-- ==== Sys2Proof/Machine/Transfer.lean ====
section
/-! DEFINITION. Meanings of the functions D, A and M (R144, R145), each over the common C-instruction execution (R120). -/

namespace Sys2Proof.Machine

/-- `dest=D;jump` (R144): r = D. -/
def execDReg (d : Dest) (j : Jump) (s : State) : Host.Outcome State Fault Refusal :=
  .next (cInstr Config.jumpTargetA .regA .d d j s)

/-- `dest=D;jump (a = 1 form, spelled .word)` (R144): r = D. -/
def execDRegA1 (d : Dest) (j : Jump) (s : State) : Host.Outcome State Fault Refusal :=
  .next (cInstr Config.jumpTargetA .memM .d d j s)

/-- `dest=A;jump` (R145): r = X, X = A. -/
def execAReg (d : Dest) (j : Jump) (s : State) : Host.Outcome State Fault Refusal :=
  .next (cInstr Config.jumpTargetA .regA .x d j s)

/-- `dest=M;jump` (R145): r = X, X = RAM[A]. -/
def execMReg (d : Dest) (j : Jump) (s : State) : Host.Outcome State Fault Refusal :=
  .next (cInstr Config.jumpTargetA .memM .x d j s)

end Sys2Proof.Machine
end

==========

Goal of the exercise: Transcribe every entry in the listing, word for word.

Exercise answer:
-- ==== Sys2Proof/Machine/Transfer.lean ====
section
/-! DEFINITION. Meanings of the functions D, A and M (R144, R145), each over the common C-instruction execution (R120). -/

namespace Sys2Proof.Machine

/-- `dest=D;jump` (R144): r = D. -/
def execDReg (d : Dest) (j : Jump) (s : State) : Host.Outcome State Fault Refusal :=
  .next (cInstr Config.jumpTargetA .regA .d d j s)

/-- `dest=D;jump (a = 1 form, spelled .word)` (R144): r = D. -/
def execDRegA1 (d : Dest) (j : Jump) (s : State) : Host.Outcome State Fault Refusal :=
  .next (cInstr Config.jumpTargetA .memM .d d j s)

/-- `dest=A;jump` (R145): r = X, X = A. -/
def execAReg (d : Dest) (j : Jump) (s : State) : Host.Outcome State Fault Refusal :=
  .next (cInstr Config.jumpTargetA .regA .x d j s)

/-- `dest=M;jump` (R145): r = X, X = RAM[A]. -/
def execMReg (d : Dest) (j : Jump) (s : State) : Host.Outcome State Fault Refusal :=
  .next (cInstr Config.jumpTargetA .memM .x d j s)

end Sys2Proof.Machine
end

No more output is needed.